There are many areas of active research in which photon-counting CT can be applied, she continued. The increased spatial resolution may help detect tumors and metastases at earlier stages or help with more precise staging, which may have immediate impact on treatment and survival for many patients. In addition, photon-counting CT has higher contrast resolution and can be used to lower radiation dose for most patients without losing image quality, which is especially important in children. For patients with larger bodies, it offers the potential to keep radiation dose the same but produces much better image quality, which may ultimately lead to better diagnostic capabilities.

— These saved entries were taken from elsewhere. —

-- ==== Sys2Proof/Machine/Operands.lean ====
section
/-! DEFINITION. The classes of an input octet and the character code: all the forms an operand octet has (R44, R45). -/

namespace Sys2Proof.Machine

/-- The four classes of R44; each octet is in exactly one. -/
inductive OctetClass where
  | digit
  | locLetter
  | upperOnly
  | other
  deriving DecidableEq, Repr

/-- The class of an octet (R44). -/
def octetClass (b : Octet) : OctetClass :=
  if 0x30 ≤ b.toNat ∧ b.toNat ≤ 0x39 then .digit
  else if 0x41 ≤ b.toNat ∧ b.toNat ≤ 0x52 then .locLetter
  else if 0x53 ≤ b.toNat ∧ b.toNat ≤ 0x5A then .upperOnly
  else .other

/-- `isDigit(b)` (R44). -/
def isDigit (b : Octet) : Bool := octetClass b == .digit

/-- `isUpper(b)` (R44). -/
def isUpper (b : Octet) : Bool := octetClass b == .locLetter || octetClass b == .upperOnly

/-- `isLocLetter(b)` (R44). -/
def isLocLetter (b : Octet) : Bool := octetClass b == .locLetter

/-- The padding space (R45, R60). -/
def space : Octet := 0x20

/-- `code(b)` (R45): digits 0..9, capital letters 10..35, the padding space 36. No other octet reaches it: R58 and R61
reject those first, so the last branch is the space's (DESIGN CHOICE, log entry 15). -/
def code (b : Octet) : Nat :=
  if isDigit b then b.toNat - 0x30
  else if isUpper b then b.toNat - 0x41 + 10
  else 36

end Sys2Proof.Machine
end

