-- ==== Sys2Proof/Machine/Flags.lean ====
section
/-! DEFINITION. The block has no flags (R23). The one status it produces is the status code of a response (R26, R106). -/

namespace Sys2Proof.Machine

/-- The status code of an error (R26, R106). -/
def ErrorKind.status : ErrorKind → BitVec 2
  | .invalidCallsign => 1
  | .invalidGrid => 2
  | .invalidPower => 3

/-- The 2-bit `status` of a response: 0 is OK (R26). -/
def Response.status : Response → BitVec 2
  | .ok _ => 0
  | .err e => e.status

end Sys2Proof.Machine
end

Schwartz's team plans to continue investigating photon-counting CT in as many applications as possible. The group is currently working on quantifying the benefit of using the technology in myelograms of patients with spontaneous intracranial hypotension through automated image analysis and reader studies.

"We are excited to explore other applications in neuroradiology and our abdominal section is very actively involved in research using photon-counting CT, too," she said.